I'm allowed one reflective post per month.
In month and a bit, I turn 25. I generally tend to be very nostalgic around hallmark birthdays. My 21st birthday was the last one, when I realized I could legally do anything, anywhere in the world. 25 is a bit different. It marks the point where I am closer to 30 years than I am to 20 years. Kinda weird to think about. Especially when your dearest friends are suddenly getting married and considering kids, the topic of purchasing houses seems to come up much more frequently and university parties suddenly seem rowdy and reckless.
I'm sure as hell not in that mind set.
But it gets you thinking...
Now that I've had some time to settle down and reflect upon the last 12 months or so, I realize why I underachieved towards the end of the season. It seems that my lack of ambition with racing and training seemed to be indirectly stemming from bigger problems.
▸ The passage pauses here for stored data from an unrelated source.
-- ==== Sys2Proof/Laws/PerInstr.lean ====
section
/-! SUPPORT. Facts stated per instruction: the first word of an instruction announces how many words it takes (03_encoding R57, R58), and
an event of the part has none. -/

namespace Sys2Proof.Laws

theorem ext_words (op : Nat) (f : Fields) : (encodeExt op f).length = wordCount ((encodeExt op f).headD 0) := by
  cases h : f.lit with
  | none =>
    have e : f.word0 op % 4 = 1 := by unfold Fields.word0; rw [h]; simp only [Option.isSome, Bool.false_eq_true, if_false]; omega
    simp [encodeExt, litWords, wordCount, h, e]
  | some x =>
    have e : f.word0 op % 4 = 3 := by unfold Fields.word0; rw [h]; simp only [Option.isSome, if_true]; omega
    simp [encodeExt, litWords, wordCount, h, e]

theorem short_words (sop : Nat) (k : Short) : [k.word sop].length = wordCount ([k.word sop].headD 0) := by
  have e : k.word sop % 4 = 0 := by unfold Short.word; omega
  simp [wordCount, e]

end Sys2Proof.Laws

/-- The words of an instruction are as many as its first word says, and an instruction that is well formed has some. -/
def Sys2Proof.Laws.Words.Statement (i : Sys2Proof.Instr) : Prop :=
  (Sys2Proof.encode i = [] ∨ (Sys2Proof.encode i).length = Sys2Proof.wordCount ((Sys2Proof.encode i).headD 0)) ∧
    (i.wellFormed = true → Sys2Proof.encode i ≠ [])

namespace Sys2Proof.Laws.Words

theorem of_ext (i : Instr) (op : Nat) (f : Fields) (h : encode i = encodeExt op f) : Statement i := by
  refine ⟨.inr ?_, fun _ => ?_⟩
  · rw [h]; exact ext_words op f
  · rw [h]; simp [encodeExt]

theorem of_short (i : Instr) (sop : Nat) (k : Short) (h : encode i = [k.word sop]) : Statement i := by
  refine ⟨.inr ?_, fun _ => ?_⟩
  · rw [h]; exact short_words sop k
  · rw [h]; simp

theorem of_event (i : Instr) (h : encode i = []) (g : i.wellFormed = false) : Statement i :=
  ⟨.inl h, fun w => by rw [g] at w; exact absurd w (by decide)⟩
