-- ==== Sys2Proof/Tests/Slice0.lean ====
section
/-! SUPPORT. Tests of the model: ill-formed terms, words written out from the spec's encodings, single instructions beside the spec's
examples, and for every statement a state and operands that meet its hypotheses. -/

set_option Elab.async false

open Sys2Proof Sys2Proof.Machine

/-! ### Ill-formed terms: one for each check of WellFormed -/

/-- A well-formed term, and terms that each break one check of it: an odd pair, a field in an unused position, a literal source with no
literal word, a literal word that nothing reads, a type, a rounding, a saturate bit, a sign, an order, a scope, a class bit or a
sub-operation that the opcode does not take, an inverted p7, a guard and a keep that it does not take. -/
theorem test_ill_formed_fields :
    (Instr.iadd { d := 2, a := .reg 4, b := .reg 6, ty := .z64 }).wellFormed = true ∧
    (Instr.iadd { d := 3, a := .reg 4, b := .reg 6, ty := .z64 }).wellFormed = false ∧
    (Instr.iadd { d := 2, a := .reg 4, b := .reg 6, c := .reg 1 }).wellFormed = false ∧
    (Instr.iadd { d := 2, a := .reg 4, b := .zero, c := .zero }).wellFormed = false ∧
    (Instr.iadd { d := 2, a := .lo, b := .zero }).wellFormed = false ∧
    (Instr.iadd { d := 2, lit := some 0 }).wellFormed = false ∧
    (Instr.iadd { d := 2, ty := .f32 }).wellFormed = false ∧
    (Instr.iadd { d := 2, rnd := .rtz }).wellFormed = false ∧
    (Instr.imulh { d := 2, sat := true }).wellFormed = false ∧
    (Instr.iadd { d := 2, negA := true }).wellFormed = false ∧
    (Instr.iadd { d := 2, absA := true }).wellFormed = false ∧
    (Instr.fscale { d := 2, negB := true }).wellFormed = false ∧
    (Instr.ld { d := 2, b := .zero, order := .rel }).wellFormed = false ∧
    (Instr.iadd { d := 2, scope := .pkg }).wellFormed = false ∧
    (Instr.iadd { d := 2, cls := 1 }).wellFormed = false ∧
    (Instr.iadd { d := 2, sub := 1 }).wellFormed = false ∧
    (Instr.iadd { d := 2, pneg := true }).wellFormed = false ∧
    (Instr.bar { pred := 0 }).wellFormed = false ∧
    (Instr.mov { d := 2, a := .zero, keep := .a }).wellFormed = false := by decide +kernel

/-- The kinds of operand positions: a register wanted, a pair or its alignment, a predicate above p7, a uniform register above s63, the
literal word's half; and the checks of an instruction's own description. -/
theorem test_ill_formed_operands :
    (Instr.movi { d := 1, a := .zero }).wellFormed = false ∧
    (Instr.isetp { d := 8 }).wellFormed = false ∧
    (Instr.isel { d := 1, c := .lo, lit := some 0 }).wellFormed = false ∧
    (Instr.s2v { d := 1, a := .reg 64 }).wellFormed = false ∧
    (Instr.s2v { d := 2, a := .reg 1, ty := .z64 }).wellFormed = false ∧
    (Instr.bra { b := .hi, lit := some 0 }).wellFormed = false ∧
    (Instr.movk { d := 1, a := .zero }).wellFormed = false ∧
    (Instr.acas2 { d := 2, a := .reg 2, c := .reg 8 }).wellFormed = false ∧
    (Instr.bra { b := .lo, lit := some 2 }).wellFormed = false ∧
    (Instr.isetp { d := 1, cls := 6 }).wellFormed = false ∧
    (Instr.fcvt { d := 1, ty := .f32, cls := 9, sub := 1 }).wellFormed = false ∧
    (Instr.rds { d := 1, sub := 13 }).wellFormed = false ∧
    (Instr.tcall { d := 2, b := .zero, sub := 9 }).wellFormed = false ∧
    (Instr.ld { d := 2, b := .zero, order := .sc }).wellFormed = false ∧
    (Instr.crd { d := 2, cls := 0x3F }).wellFormed = false ∧
    (Instr.cwr { cls := 0x10 }).wellFormed = false ∧
    (Instr.cwr { cls := 0x30 }).wellFormed = false ∧
    (Instr.eret { a := .reg 0 }).wellFormed = false ∧
    (Instr.reggrow {}).wellFormed = false := by decide +kernel

/-- Short forms: an operand of a form that has none, a literal wider than its register, an address pair that is odd; and an event is no
instruction. -/
theorem test_ill_formed_short :
    (Instr.nopShort { d := 1 }).wellFormed = false ∧
    (Instr.retShort { keepA := true }).wellFormed = false ∧
    (Instr.movkShort { d := 1, lit := 0x100000000 }).wellFormed = false ∧
    (Instr.movkShort { d := 1, pair := true }).wellFormed = false ∧
    (Instr.ldShort { d := 1, a := 3 }).wellFormed = false ∧
    (Instr.clock).wellFormed = false := by decide +kernel

/-- R57, R60 to R68: the words of the integer instructions, field by field. -/
theorem test_decode_integer :
  decodeWords [0x00605001, 0x38000004, 0x00004007] = .instr (.iadd { d := 5, a := .reg 3, b := .reg 4, ty := .z32, sat := true }) ∧
  decodeWords [0x01006005, 0x3880000A, 0x00000004] = .instr (.isub { d := 6, a := .reg 8, b := .reg 10, ty := .s64, stall := 2 }) ∧
  decodeWords [0x40001009, 0x38000002, 0x00000000] = .instr (.imul { d := 1, a := .zero, b := .reg 2 }) ∧
  decodeWords [0x00E0100D, 0x38000009, 0x00000006] = .instr (.imulh { d := 1, a := .reg 7, b := .reg 9, ty := .z16 }) ∧
  decodeWords [0x00401013, 0x38200003, 0x00000000, 0x00000007, 0x00000000] = .instr (.imad { d := 1, a := .reg 2, b := .reg 3, c := .lo, lit := some 0x7 }) ∧
  decodeWords [0x00602015, 0x38000C04, 0x00000003] = .instr (.imadw { d := 2, a := .reg 3, b := .reg 4, c := .reg 6, ty := .s32 }) ∧
  decodeWords [0x00401019, 0x10000003, 0x00000000] = .instr (.idiv { d := 1, a := .reg 2, b := .reg 3, pred := 2 }) ∧
  decodeWords [0x0040101D, 0x50000003, 0x00000000] = .instr (.irem { d := 1, a := .reg 2, b := .reg 3, pred := 2, pneg := true }) ∧
  decodeWords [0x00401021, 0x38000000, 0x00000001] = .instr (.iabs { d := 1, a := .reg 2, ty := .s8 }) ∧
  decodeWords [0x005FF025, 0x38000003, 0x00000000] = .instr (.imin { d := 511, a := .reg 2, b := .reg 3 }) ∧
  decodeWords [0x00401029, 0x3C000003, 0x00000000] = .instr (.imax { d := 1, a := .reg 2, b := .reg 3, keep := .b }) ∧
  decodeWords [0x0040102D, 0x38000E03, 0x00180000] = .instr (.iaddc { d := 1, a := .reg 2, b := .reg 3, c := .reg 7, cls := 6 }) ∧
  decodeWords [0x00401031, 0x38100003, 0x00040000] = .instr (.isubb { d := 1, a := .reg 2, b := .reg 3, c := .zero, cls := 1 }) ∧
  decodeWords [0x02014035, 0x38000003, 0x000C0003] = .instr (.lea { d := 20, a := .reg 16, b := .reg 3, ty := .s32, cls := 3 }) ∧
  decodeWords [0x0080203B, 0x38080000, 0x00040007, 0x0000000A, 0x00000000] = .instr (.isetp { d := 2, a := .reg 4, b := .lo, ty := .z32, cls := 1, lit := some 0xA }) ∧
  decodeWords [0x0040103D, 0x38000803, 0x00040000] = .instr (.isel { d := 1, a := .reg 2, b := .reg 3, c := .reg 4, cls := 1 }) ∧
  decodeWords [0x00401041, 0x38000003, 0x00000000] = .instr (.and { d := 1, a := .reg 2, b := .reg 3 }) ∧
  decodeWords [0x00802045, 0x38000006, 0x00000008] = .instr (.or { d := 2, a := .reg 4, b := .reg 6, ty := .z64 }) ∧
  decodeWords [0x00401049, 0x38000003, 0x00000000] = .instr (.xor { d := 1, a := .reg 2, b := .reg 3 }) ∧
  decodeWords [0x0040104D, 0x38000003, 0x00000000] = .instr (.andn { d := 1, a := .reg 2, b := .reg 3 }) ∧
  decodeWords [0x00401051, 0x38000000, 0x00000000] = .instr (.not { d := 1, a := .reg 2 }) ∧
  decodeWords [0x00401055, 0x38000003, 0x00000000] = .instr (.shl { d := 1, a := .reg 2, b := .reg 3 }) ∧
  decodeWords [0x00401059, 0x38000003, 0x00000000] = .instr (.shr { d := 1, a := .reg 2, b := .reg 3 }) ∧
  decodeWords [0x0040105D, 0x38000003, 0x00000000] = .instr (.sar { d := 1, a := .reg 2, b := .reg 3 }) ∧
  decodeWords [0x00401061, 0x38000003, 0x00000000] = .instr (.rotl { d := 1, a := .reg 2, b := .reg 3 }) ∧
  decodeWords [0x00401065, 0x38000803, 0x00040000] = .instr (.fshf { d := 1, a := .reg 2, b := .reg 3, c := .reg 4, cls := 1 }) ∧
  decodeWords [0x00401069, 0x38000003, 0x00000000] = .instr (.bfx { d := 1, a := .reg 2, b := .reg 3 }) ∧
  decodeWords [0x0040106D, 0x38000803, 0x00000000] = .instr (.bfi { d := 1, a := .reg 2, b := .reg 3, c := .reg 4 }) ∧
  decodeWords [0x00401071, 0x38000000, 0x00000000] = .instr (.popc { d := 1, a := .reg 2 }) ∧
  decodeWords [0x00401075, 0x38000000, 0x00000000] = .instr (.clz { d := 1, a := .reg 2 }) ∧
  decodeWords [0x00401079, 0x38000000, 0x00000008] = .instr (.ctz { d := 1, a := .reg 2, ty := .z64 }) ∧
  decodeWords [0x0040107D, 0x38000000, 0x00000000] = .instr (.brev { d := 1, a := .reg 2 }) ∧
  decodeWords [0x00401081, 0x38000803, 0x00000000] = .instr (.prmb { d := 1, a := .reg 2, b := .reg 3, c := .reg 4 }) ∧
  decodeWords [0x00401085, 0x38000803, 0xD8000000] = .instr (.lut3 { d := 1, a := .reg 2, b := .reg 3, c := .reg 4, sub := 216 }) ∧
  decodeWords [0x00401089, 0x38000803, 0x00040000] = .instr (.idot4 { d := 1, a := .reg 2, b := .reg 3, c := .reg 4, cls := 1 }) ∧
  decodeWords [0x0040108D, 0x38000803, 0x00080000] = .instr (.idot2 { d := 1, a := .reg 2, b := .reg 3, c := .reg 4, cls := 2 }) ∧
  decodeWords [0x00203091, 0x38100002, 0x08000000] = .instr (.pset { d := 3, a := .reg 1, b := .reg 2, c := .zero, sub := 8 }) := by decide +kernel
For the past two years out of University, I really didn't have any direction. I did not have aspirations to do grad studies. I didn't have an idea as to what sort of job I wanted... I didn't have the means to get out of debt... I didn't have the resources to travel for a year like I've always wanted.
So I figured the best thing to do was to do the same thing I always do... ride my bike, train and get fast. Realistically from the get go, I knew I would never be challenging Absalon for the UCI World Champs. My goals were to be an O-Cup overall contender.
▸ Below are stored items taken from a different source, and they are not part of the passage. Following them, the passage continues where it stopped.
-- ==== Sys2Proof/Machine/Matrix.lean ====
section
/-!
DEFINITION. The matrix engine (R256 to R273): the elements of tiles and their scales, the computation of a pass, and the
conversion of a DRAIN.
-/

namespace Sys2Proof.Machine

/-- The accumulator's format; `none` for INT32 (R70). -/
def accFmt (c : Nat) : Option Fmt :=
  match c with
  | 0 => some .f32
  | 29 => some .f16
  | 30 => some .bf16
  | _ => none

/-- The first byte range outside its buffer, or in a buffer that the team may not use (R203, R204). -/
def firstBadBuf (t : Option Team) (l : List (Space × Nat × Nat)) : Option (Space × Nat) :=
  (l.find? fun p => !usesBufs t || bufSize p.1 < p.2.1 + p.2.2).map fun p => (p.1, p.2.1)

/-! ## Elements (R54 to R60, R75) -/

/-- An operand element: its value, whether a byte of it is poison, whether its code is reserved, and whether
products are formed with it (R269). -/
structure Elem where
  num : Num
  pois : Bool
  bad : Bool
  on : Bool
  deriving DecidableEq, Repr

/-- An element that reads as +0 (R75). DESIGN CHOICE (log entry 100): it is no factor of a product, so a poisoned byte of B leaves the
C elements of an MMAX row that reads as +0 unpoisoned; R392 poisons the sums that took a product of the byte. -/
def Elem.off : Elem := ⟨.zero false, false, false, false⟩

/-- The floating-point format of a code's elements, where it has one (R62). -/
def codeFmt (c : Nat) : Option Fmt :=
  match c with
  | 1 => some .f16
  | 2 => some .bf16
  | 3 | 8 | 25 | 27 => some .e4m3
  | 4 | 9 | 31 => some .e5m2
  | 5 | 10 => some .e3m2
  | 6 | 11 => some .e2m3
  | 7 | 12 | 26 => some .e2m1
  | _ => none

/-- A two's-complement number of w bits. -/
def sextNat (w v : Nat) : Int := if v.testBit (w - 1) then (v : Int) - 2 ^ w else v

/-- The value of a plain element by its code, without scale, and whether it is T2's reserved code (R57, R58). -/
def codeValue (c v : Nat) : Num × Bool :=
  match codeFmt c with
  | some f => (f.dec false v, false)
  | none => match c with
    | 13 => (.ofInt (sextNat 8 v) (-6), false)
    | 14 | 24 => (.ofInt (sextNat 8 v) 0, false)
    | 16 | 23 => (.ofInt (sextNat 4 v) 0, false)
    | 18 => (.ofInt (sextNat 2 v) 0, false)
    | 19 => (.ofInt ([0, 1, 0, -1].getD v 0) 0, v == 2)
    | 20 => (.ofInt (if v = 1 then 1 else -1) 0, false)
    | _ => (.ofInt v 0, false)

/-- A number and its poison at a place of a bank. -/
def bankNat (b : Bank) (off n : Nat) : Nat × Bool :=
  let bs := bankBytes b off n
  (leNat (bs.map (·.1)), bs.any (·.2))

/-- Element `e` of a stream of w-bit elements (R57). -/
def streamElem (b : Bank) (off w e : Nat) : Nat × Bool :=
  let p := w * e
  let first := off + p / 8
  let v := bankNat b first ((p % 8 + w + 7) / 8)
  ((v.1 >>> (p % 8)) % 2 ^ w, v.2)

/-- A value times 2^x. -/
def Num.shift (a : Num) (x : Int) : Num :=
  match a with
  | .fin s m e => .fin s m (e + x)
  | a => a

/-- A product in which a factor of zero gives +0 (R70). -/
def Num.mulZ (a b : Num) : Num :=
  match a, b with
  | .zero _, _ => .zero false
  | _, .zero _ => .zero false
  | a, b => a.mul b
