/-- THSPLIT whose cut is well formed, with its two indices (R331). -/
def IC.cut (x : IC) (o : Ops) (v d p : Nat) (h : Handle) (i j : Nat) : Act :=
  let c := x.s.ctx x.g.ctx
  let a := h.child d p false (c.handle i).gen
  let b := h.child d p true (c.handle j).gen
  let n := v % 65536
  let c := ((c.setHandle i a).setHandle j b).setHandle n h.freed
  let mine (t : Tenure) : Bool := t.on x.g.ctx n h.gen
  let held := x.s.tenures.filter mine
  let s := { x.s.setCtx x.g.ctx c with
    tenures := x.s.tenures.filter (!mine ·), nextId := x.s.nextId + 2 * held.length }
  let all := inheritAll held h a b i j x.s.nextId
  match s.seat all with
  | .error o => .wait (x.s.callTenures (·.id == o.id))
  | .ok s => x.tileResult (s.endRequests x.g.ctx n h.gen) o (handleValue i a.gen + handleValue j b.gen * 2 ^ 32)

/-- THSPLIT (R331). -/
def execThsplit (o : Ops) (s : State) : Out :=
  issueBoundary .thsplit .w64 (fun x o =>
    let v := x.handleIn o.a
    let cut := (x.val o.b true 0).toNat
    let d := cut % 4
    let p := cut / 2 ^ 32
    let c := x.s.ctx x.g.ctx
    match c.liveHandle v with
    | none => x.actFault 0x07 v Op.thsplit.code
    | some h =>
      let e := ([h.e0.toNat, h.e1.toNat, h.e2.toNat]).getD d h.e3.toNat
      if nfld cut 31 2 ≠ 0 || p < 1 || e ≤ p then x.tileResult x.s o 2
      else match c.freeAbove 0 with
        | none => x.tileResult x.s o 1
        | some i => match c.freeAbove i with
          | none => x.tileResult x.s o 1
          | some j => x.cut o v d p h i j) o s

/-- THFREE (R332). -/
def execThfree (o : Ops) (s : State) : Out :=
  issueBoundary .thfree .w64 (fun x o =>
    let v := x.handleIn o.a
    let c := x.s.ctx x.g.ctx
    match c.liveHandle v with
    | none => x.actFault 0x07 v Op.thfree.code
    | some h =>
      let n := v % 65536
      let mine (t : Tenure) : Bool := t.on x.g.ctx n h.gen
      if x.s.tenuresHeld mine then .wait x.s
      else
        let s := (x.s.tenures.filter mine).foldl (fun s t => s.drainLines t.core (onLines t.lines)) x.s
        let s := (s.endTenures mine).endRequests x.g.ctx n h.gen
        x.pass (s.setCtx x.g.ctx ((s.ctx x.g.ctx).setHandle n h.freed))) o s

/-! ## THQRY and THBND (R333, R334) -/

/-- What THQRY reports (R333). -/
def State.handleReport (s : State) (ctx gid v : Nat) : W64 :=
  let c := s.ctx ctx
  let i := v % 65536
  let h := c.handle i
  let own (w : Bool) : Bool := nfld v 23 16 == 0 &&
    s.tenures.any fun t => t.gid == gid && t.on ctx i (BitVec.ofNat 8 (nfld v 31 24)) && t.write == w
  let entry := if i = 0 then 0 else h.gen.toNat + h.state.toNat * 2 ^ 8 + (if h.rkind = 0 then 0 else 2 ^ 12)
  let live := (c.liveHandle v).isSome
  BitVec.ofNat 64 (entry + (own false).toNat * 2 ^ 10 + (own true).toNat * 2 ^ 11 + live.toNat * 2 ^ 13
    + (if live then (h.hi - h.lo + 1).toNat else 0) * 2 ^ 32)

/-- THQRY (R333). -/
def execThqry (o : Ops) (s : State) : Out :=
  issueWith .thqry .w64 (fun x o _ g =>
    x.retire (g.wrS (opNum o.d) (x.s.handleReport x.g.ctx x.cu.gid (x.handleIn o.a))) 0) o s

/-- A range is malformed (R334). -/
def rangeBad (kind : Nat) (lo hi : W32) : Bool :=
  match kind with
  | 1 =>
    let a := Fmt.f32.dec false lo.toNat
    let b := Fmt.f32.dec false hi.toNat
    a.isNan || b.isNan || b.lt a
  | 2 => hi.toInt < lo.toInt
  | _ => false

/-- THBND (R334). -/
def execThbnd (o : Ops) (s : State) : Out :=
  issueWith .thbnd .w64 (fun x o _ g =>
    let v := x.handleIn o.a
    let b := x.val o.b true 0
    let kind := mfld o.m 49 48
    let lo : W32 := b.setWidth 32
    let hi : W32 := b.extractLsb' 32 32
    let c := x.s.ctx x.g.ctx
    match c.liveHandle v with
    | none => x.fault 0x07 v Op.thbnd.code
    | some h =>
      if rangeBad kind lo hi then x.fault 0x07 v Op.thbnd.code
      else
        let h := { h with rmin := lo, rmax := hi, rkind := BitVec.ofNat 2 kind, ract := BitVec.ofNat 2 (mfld o.m 51 50) }
        ({ x with s := x.s.setCtx x.g.ctx (c.setHandle (v % 65536) h) } : IC).retire g 0) o s

end Sys2Proof.Machine
end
So I trained. I invested more time than ever, more money than ever into the sport I loved. If you look at the first part of the season it was good. I improved, I hit personal bests in all regards.
However at the half way point something happened. The passion died. While initially I blamed it on over training, powertap data revealed I wasn't really doing more volume than before. Also, I was improving, so there was no reason for me to get discouraged.
I traced it down to a point in the summer where I realized that the race season would end, and I would suddenly be in the exact same place I was the autumn before, and the autumn before that. Hip deep in debt, in a stagnant job and debating whether my meager paycheque would go towards food, or a new drivetrain to replace my worn one. I began to wonder if cycling was a distraction from other problems.
It was this small epiphany that created a 'sub conscious paradigm shift' (if you will) that influenced how seriously I took my training and cycling. It suddenly seemed all futile. If I had the best season of my life and found myself top 5 in Ontario.... I would still be broke and postponing other elements of my life. Of course, at the time I didn't realize it. I kept on with my half assed training and racing full steam ahead until I reached the tipping point.
Had my first year in elite been when I was 19 or 20 years of age it could have been alot different. University provides a comfort blanket that allows you to focus solely on your personal interests. You know what you're doing for the next few years so you don't have to think too hard about it. It was far easier to have a clear focussed mind. At least thats what it was for me.
This was more or less my University life:
Sept-October: UCup race season
October to January: Drinking season/exams
February: Georgia for training and to shed the beer weight
March: Drinking season with interspersed training./ some school
April-Aug: Race season
Sept: repeat.
Not bad when you look back at it.
So I finished the season running on the fumes of the training mentality that had been indoctrinated into my mind for the past 4-5 seasons. Unlike the University seasons though, there was no comfortable landing pad ( another year of university) to recover on.
My mind was now fully off of cycling. The tipping point occurred. I had to figure out what the heck I was gonna do with myself the next year. Another year of scraping by just to chase Ontario's fastest was not worth it to me.
It's funny, even up until December, I was convinced that It was just too much volume, or over training that killed it for me. It's only now, that I realize what it was.
As you know, I now have a decent job. The stresses of loan/bill payments are no more, I eat well and at the end of the day I come home from work feeling like I actually did some thinking. (You dont realize how much you miss mental productivity until you are deprived of it)
The best thing yet, is that I have this renewed sense of passion to train. It requires an immense amount of willpower to hop on the trainer now than it did last year at this time, yet I have been extremely disciplined and have been more consistent than last year.
Lastly, for the first time in my post graduate life, I feel as if I have much more control over my 'destination' than ever before.
In January, I doubted my ability to race Pro-Elite this season. I was sure with time constraints and the lack of desire I wouldnt be able to hold my own.
I can now fully say that I am up to task and think this could be a very productive season.